United States absent registration or an exemption from registration under the

U.S. Securities Act of 1933, as amended (the "U.S. Securities Act"). The

securities of the Company have not been, and will not be, registered under the

U.S. Securities Act. Any sale in the United States of the securities mentioned

in this communication will be made solely to "qualified institutional buyers" as

defined in Rule 144A under the U.S. Securities Act. No public offering of the

securities will be made in the United States.

In any EEA Member State that has implemented the Prospectus Directive, this

communication is only addressed to and is only directed at qualified investors

in that Member State within the meaning of the Prospectus Directive, i.e., only

to investors who can receive the offer without an approved prospectus in such

EEA Member State. The expression "Prospectus Directive" means Directive

2003/71/EC (and amendments thereto, including Directive 2010/73/EU, to the

extent implemented in any relevant Member State) and includes any relevant

implementing measure in the relevant Member State.

In the United Kingdom, this communication is only addressed to and is only

directed at Qualified Investors who (i) are investment professionals falling

within Article 19(5) of the Financial Services and Markets Act 2000 (Financial

Promotion) Order 2005 (as amended) (the "Order") or (ii) are persons falling

within Article 49(2)(a) to (d) of the Order (high net worth companies,

unincorporated associations, etc.) (all such persons together being referred to

as "Relevant Persons"). These materials are directed only at Relevant Persons

and must not be acted on or relied on by persons who are not Relevant Persons.

Any investment or investment activity to which this announcement relates is

available only to Relevant Persons and will be engaged in only with Relevant

Persons. Persons distributing this communication must satisfy themselves that it

is lawful to do so.

Matters discussed in this announcement may constitute forward-looking

statements. Forward-looking statements are statements that are not historical

facts and may be identified by words such as "anticipate", "believe",

"continue", "estimate", "expect", "intends", "may", "should", "will" and similar

expressions. The forward-looking statements in this release are based upon

various assumptions, many of which are based, in turn, upon further assumptions.

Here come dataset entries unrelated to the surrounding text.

@[simp] theorem journal_pending (k : Nat) (b : Bytes) : (journal k b s).pending = s.pending := by unfold journal; dsimp only; (repeat' split) <;> rfl
@[simp] theorem journal_variant (k : Nat) (b : Bytes) : (journal k b s).variant = s.variant := by unfold journal; dsimp only; (repeat' split) <;> rfl
@[simp] theorem journal_released (k : Nat) (b : Bytes) : (journal k b s).released = s.released := by unfold journal; dsimp only; (repeat' split) <;> rfl
@[simp] theorem journal_ident (k : Nat) (b : Bytes) : (journal k b s).ident = s.ident := by unfold journal; dsimp only; (repeat' split) <;> rfl
@[simp] theorem journal_clk (k : Nat) (b : Bytes) : (journal k b s).clk = s.clk := by unfold journal; dsimp only; (repeat' split) <;> rfl
@[simp] theorem journal_objs (k : Nat) (b : Bytes) : (journal k b s).objs = s.objs := by unfold journal; dsimp only; (repeat' split) <;> rfl
@[simp] theorem journal_win (k : Nat) (b : Bytes) : (journal k b s).win = s.win := by unfold journal; dsimp only; (repeat' split) <;> rfl
@[simp] theorem journal_map (k : Nat) (b : Bytes) : (journal k b s).map = s.map := by unfold journal; dsimp only; (repeat' split) <;> rfl
@[simp] theorem journal_ports (k : Nat) (b : Bytes) : (journal k b s).ports = s.ports := by unfold journal; dsimp only; (repeat' split) <;> rfl
@[simp] theorem journal_eng (k : Nat) (b : Bytes) : (journal k b s).eng = s.eng := by unfold journal; dsimp only; (repeat' split) <;> rfl
@[simp] theorem journal_reqs (k : Nat) (b : Bytes) : (journal k b s).reqs = s.reqs := by unfold journal; dsimp only; (repeat' split) <;> rfl
@[simp] theorem journal_nextReq (k : Nat) (b : Bytes) : (journal k b s).nextReq = s.nextReq := by unfold journal; dsimp only; (repeat' split) <;> rfl
@[simp] theorem journal_reg (k : Nat) (b : Bytes) : (journal k b s).reg = s.reg := by unfold journal; dsimp only; (repeat' split) <;> rfl
@[simp] theorem journal_tree (k : Nat) (b : Bytes) : (journal k b s).tree = s.tree := by unfold journal; dsimp only; (repeat' split) <;> rfl
@[simp] theorem journal_chans (k : Nat) (b : Bytes) : (journal k b s).chans = s.chans := by unfold journal; dsimp only; (repeat' split) <;> rfl
@[simp] theorem journal_stk (k : Nat) (b : Bytes) : (journal k b s).stk = s.stk := by unfold journal; dsimp only; (repeat' split) <;> rfl
@[simp] theorem journal_mem (k : Nat) (b : Bytes) : (journal k b s).mem = s.mem := by unfold journal; dsimp only; (repeat' split) <;> rfl
@[simp] theorem journal_touch (k : Nat) (b : Bytes) : (journal k b s).touch = s.touch := by unfold journal; dsimp only; (repeat' split) <;> rfl
@[simp] theorem journal_rehomes (k : Nat) (b : Bytes) : (journal k b s).rehomes = s.rehomes := by unfold journal; dsimp only; (repeat' split) <;> rfl
@[simp] theorem journal_codec (k : Nat) (b : Bytes) : (journal k b s).codec = s.codec := by unfold journal; dsimp only; (repeat' split) <;> rfl
@[simp] theorem journal_engines (k : Nat) (b : Bytes) : (journal k b s).engines = s.engines := by unfold journal; dsimp only; (repeat' split) <;> rfl
@[simp] theorem journal_fabric (k : Nat) (b : Bytes) : (journal k b s).fabric = s.fabric := by unfold journal; dsimp only; (repeat' split) <;> rfl
@[simp] theorem journal_links (k : Nat) (b : Bytes) : (journal k b s).links = s.links := by unfold journal; dsimp only; (repeat' split) <;> rfl
@[simp] theorem journal_quads (k : Nat) (b : Bytes) : (journal k b s).quads = s.quads := by unfold journal; dsimp only; (repeat' split) <;> rfl
@[simp] theorem journal_start (k : Nat) (b : Bytes) : (journal k b s).start = s.start := by unfold journal; dsimp only; (repeat' split) <;> rfl
@[simp] theorem journal_power (k : Nat) (b : Bytes) : (journal k b s).power = s.power := by unfold journal; dsimp only; (repeat' split) <;> rfl
@[simp] theorem journal_svc (k : Nat) (b : Bytes) : (journal k b s).svc = s.svc := by unfold journal; dsimp only; (repeat' split) <;> rfl
@[simp] theorem journal_image (k : Nat) (b : Bytes) : (journal k b s).image = s.image := by unfold journal; dsimp only; (repeat' split) <;> rfl
@[simp] theorem journal_test (k : Nat) (b : Bytes) : (journal k b s).test = s.test := by unfold journal; dsimp only; (repeat' split) <;> rfl
@[simp] theorem journal_cnt (k : Nat) (b : Bytes) : (journal k b s).cnt = s.cnt := by unfold journal; dsimp only; (repeat' split) <;> rfl
@[simp] theorem journal_draw (k : Nat) (b : Bytes) : (journal k b s).draw = s.draw := by unfold journal; dsimp only; (repeat' split) <;> rfl

@[simp] theorem ledger_pending (k : Nat) (b : Bytes) : (ledger k b s).pending = s.pending := by unfold ledger; split <;> rfl
@[simp] theorem ledger_variant (k : Nat) (b : Bytes) : (ledger k b s).variant = s.variant := by unfold ledger; split <;> rfl
@[simp] theorem ledger_released (k : Nat) (b : Bytes) : (ledger k b s).released = s.released := by unfold ledger; split <;> rfl
@[simp] theorem ledger_ident (k : Nat) (b : Bytes) : (ledger k b s).ident = s.ident := by unfold ledger; split <;> rfl
@[simp] theorem ledger_clk (k : Nat) (b : Bytes) : (ledger k b s).clk = s.clk := by unfold ledger; split <;> rfl
@[simp] theorem ledger_objs (k : Nat) (b : Bytes) : (ledger k b s).objs = s.objs := by unfold ledger; split <;> rfl
@[simp] theorem ledger_win (k : Nat) (b : Bytes) : (ledger k b s).win = s.win := by unfold ledger; split <;> rfl
@[simp] theorem ledger_map (k : Nat) (b : Bytes) : (ledger k b s).map = s.map := by unfold ledger; split <;> rfl
@[simp] theorem ledger_ports (k : Nat) (b : Bytes) : (ledger k b s).ports = s.ports := by unfold ledger; split <;> rfl
@[simp] theorem ledger_eng (k : Nat) (b : Bytes) : (ledger k b s).eng = s.eng := by unfold ledger; split <;> rfl
@[simp] theorem ledger_reqs (k : Nat) (b : Bytes) : (ledger k b s).reqs = s.reqs := by unfold ledger; split <;> rfl
@[simp] theorem ledger_nextReq (k : Nat) (b : Bytes) : (ledger k b s).nextReq = s.nextReq := by unfold ledger; split <;> rfl
@[simp] theorem ledger_reg (k : Nat) (b : Bytes) : (ledger k b s).reg = s.reg := by unfold ledger; split <;> rfl
@[simp] theorem ledger_tree (k : Nat) (b : Bytes) : (ledger k b s).tree = s.tree := by unfold ledger; split <;> rfl
@[simp] theorem ledger_chans (k : Nat) (b : Bytes) : (ledger k b s).chans = s.chans := by unfold ledger; split <;> rfl
@[simp] theorem ledger_stk (k : Nat) (b : Bytes) : (ledger k b s).stk = s.stk := by unfold ledger; split <;> rfl
@[simp] theorem ledger_mem (k : Nat) (b : Bytes) : (ledger k b s).mem = s.mem := by unfold ledger; split <;> rfl
@[simp] theorem ledger_touch (k : Nat) (b : Bytes) : (ledger k b s).touch = s.touch := by unfold ledger; split <;> rfl
@[simp] theorem ledger_rehomes (k : Nat) (b : Bytes) : (ledger k b s).rehomes = s.rehomes := by unfold ledger; split <;> rfl
@[simp] theorem ledger_codec (k : Nat) (b : Bytes) : (ledger k b s).codec = s.codec := by unfold ledger; split <;> rfl
@[simp] theorem ledger_engines (k : Nat) (b : Bytes) : (ledger k b s).engines = s.engines := by unfold ledger; split <;> rfl
@[simp] theorem ledger_fabric (k : Nat) (b : Bytes) : (ledger k b s).fabric = s.fabric := by unfold ledger; split <;> rfl
@[simp] theorem ledger_links (k : Nat) (b : Bytes) : (ledger k b s).links = s.links := by unfold ledger; split <;> rfl
@[simp] theorem ledger_quads (k : Nat) (b : Bytes) : (ledger k b s).quads = s.quads := by unfold ledger; split <;> rfl
@[simp] theorem ledger_start (k : Nat) (b : Bytes) : (ledger k b s).start = s.start := by unfold ledger; split <;> rfl
@[simp] theorem ledger_power (k : Nat) (b : Bytes) : (ledger k b s).power = s.power := by unfold ledger; split <;> rfl
@[simp] theorem ledger_svc (k : Nat) (b : Bytes) : (ledger k b s).svc = s.svc := by unfold ledger; split <;> rfl
@[simp] theorem ledger_image (k : Nat) (b : Bytes) : (ledger k b s).image = s.image := by unfold ledger; split <;> rfl
@[simp] theorem ledger_test (k : Nat) (b : Bytes) : (ledger k b s).test = s.test := by unfold ledger; split <;> rfl
@[simp] theorem ledger_cnt (k : Nat) (b : Bytes) : (ledger k b s).cnt = s.cnt := by unfold ledger; split <;> rfl
@[simp] theorem ledger_draw (k : Nat) (b : Bytes) : (ledger k b s).draw = s.draw := by unfold ledger; split <;> rfl

@[simp] theorem updPort_pending (p : Nat) (f : Port → Port) : (updPort p f s).pending = s.pending := by unfold updPort; split <;> rfl
@[simp] theorem updPort_variant (p : Nat) (f : Port → Port) : (updPort p f s).variant = s.variant := by unfold updPort; split <;> rfl
@[simp] theorem updPort_released (p : Nat) (f : Port → Port) : (updPort p f s).released = s.released := by unfold updPort; split <;> rfl
@[simp] theorem updPort_ident (p : Nat) (f : Port → Port) : (updPort p f s).ident = s.ident := by unfold updPort; split <;> rfl
@[simp] theorem updPort_clk (p : Nat) (f : Port → Port) : (updPort p f s).clk = s.clk := by unfold updPort; split <;> rfl
@[simp] theorem updPort_nor (p : Nat) (f : Port → Port) : (updPort p f s).nor = s.nor := by unfold updPort; split <;> rfl
@[simp] theorem updPort_objs (p : Nat) (f : Port → Port) : (updPort p f s).objs = s.objs := by unfold updPort; split <;> rfl
@[simp] theorem updPort_win (p : Nat) (f : Port → Port) : (updPort p f s).win = s.win := by unfold updPort; split <;> rfl
@[simp] theorem updPort_map (p : Nat) (f : Port → Port) : (updPort p f s).map = s.map := by unfold updPort; split <;> rfl
@[simp] theorem updPort_reqs (p : Nat) (f : Port → Port) : (updPort p f s).reqs = s.reqs := by unfold updPort; split <;> rfl
@[simp] theorem updPort_nextReq (p : Nat) (f : Port → Port) : (updPort p f s).nextReq = s.nextReq := by unfold updPort; split <;> rfl
@[simp] theorem updPort_reg (p : Nat) (f : Port → Port) : (updPort p f s).reg = s.reg := by unfold updPort; split <;> rfl
@[simp] theorem updPort_tree (p : Nat) (f : Port → Port) : (updPort p f s).tree = s.tree := by unfold updPort; split <;> rfl
@[simp] theorem updPort_chans (p : Nat) (f : Port → Port) : (updPort p f s).chans = s.chans := by unfold updPort; split <;> rfl
@[simp] theorem updPort_stk (p : Nat) (f : Port → Port) : (updPort p f s).stk = s.stk := by unfold updPort; split <;> rfl
@[simp] theorem updPort_mem (p : Nat) (f : Port → Port) : (updPort p f s).mem = s.mem := by unfold updPort; split <;> rfl
@[simp] theorem updPort_touch (p : Nat) (f : Port → Port) : (updPort p f s).touch = s.touch := by unfold updPort; split <;> rfl
@[simp] theorem updPort_rehomes (p : Nat) (f : Port → Port) : (updPort p f s).rehomes = s.rehomes := by unfold updPort; split <;> rfl
@[simp] theorem updPort_codec (p : Nat) (f : Port → Port) : (updPort p f s).codec = s.codec := by unfold updPort; split <;> rfl
@[simp] theorem updPort_engines (p : Nat) (f : Port → Port) : (updPort p f s).engines = s.engines := by unfold updPort; split <;> rfl
@[simp] theorem updPort_fabric (p : Nat) (f : Port → Port) : (updPort p f s).fabric = s.fabric := by unfold updPort; split <;> rfl
@[simp] theorem updPort_links (p : Nat) (f : Port → Port) : (updPort p f s).links = s.links := by unfold updPort; split <;> rfl
@[simp] theorem updPort_quads (p : Nat) (f : Port → Port) : (updPort p f s).quads = s.quads := by unfold updPort; split <;> rfl
@[simp] theorem updPort_start (p : Nat) (f : Port → Port) : (updPort p f s).start = s.start := by unfold updPort; split <;> rfl
@[simp] theorem updPort_power (p : Nat) (f : Port → Port) : (updPort p f s).power = s.power := by unfold updPort; split <;> rfl
@[simp] theorem updPort_svc (p : Nat) (f : Port → Port) : (updPort p f s).svc = s.svc := by unfold updPort; split <;> rfl
@[simp] theorem updPort_image (p : Nat) (f : Port → Port) : (updPort p f s).image = s.image := by unfold updPort; split <;> rfl
@[simp] theorem updPort_test (p : Nat) (f : Port → Port) : (updPort p f s).test = s.test := by unfold updPort; split <;> rfl
@[simp] theorem updPort_cnt (p : Nat) (f : Port → Port) : (updPort p f s).cnt = s.cnt := by unfold updPort; split <;> rfl
@[simp] theorem updPort_draw (p : Nat) (f : Port → Port) : (updPort p f s).draw = s.draw := by unfold updPort; split <;> rfl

Although the Company believes that these assumptions were reasonable when made,

these assumptions are inherently subject to significant known and unknown risks,

uncertainties, contingencies and other important factors which are difficult or

impossible to predict and are beyond its control. Such risks, uncertainties,

contingencies and other important factors could cause actual events to differ

materially from the expectations expressed or implied in this release by such

forward-looking statements. The information, opinions and forward-looking

statements contained in this announcement speak only as at its date, and are

subject to change without notice.

This announcement is for information purposes only and is not to be relied upon

in substitution for the exercise of independent judgment. It is not intended as

investment advice and under no circumstances is it to be used or considered as

an offer to sell, or a solicitation of an offer to buy any securities or a

recommendation to buy or sell any securities of the Company. Neither the

Managers nor any of their respective affiliates accepts any liability arising

from the use of this announcement.

The Company expressly disclaims any obligation or undertaking to update, review

or revise any statement contained in this announcement whether as a result of

new information, future developments or otherwise.

The distribution of this announcement and other information may be restricted by

law in certain jurisdictions. Persons into whose possession this announcement or

such other information should come are required to inform themselves about and

to observe any such restrictions.

This information is subject to the disclosure requirements pursuant to section

5-12 of the Norwegian Securities Trading Act.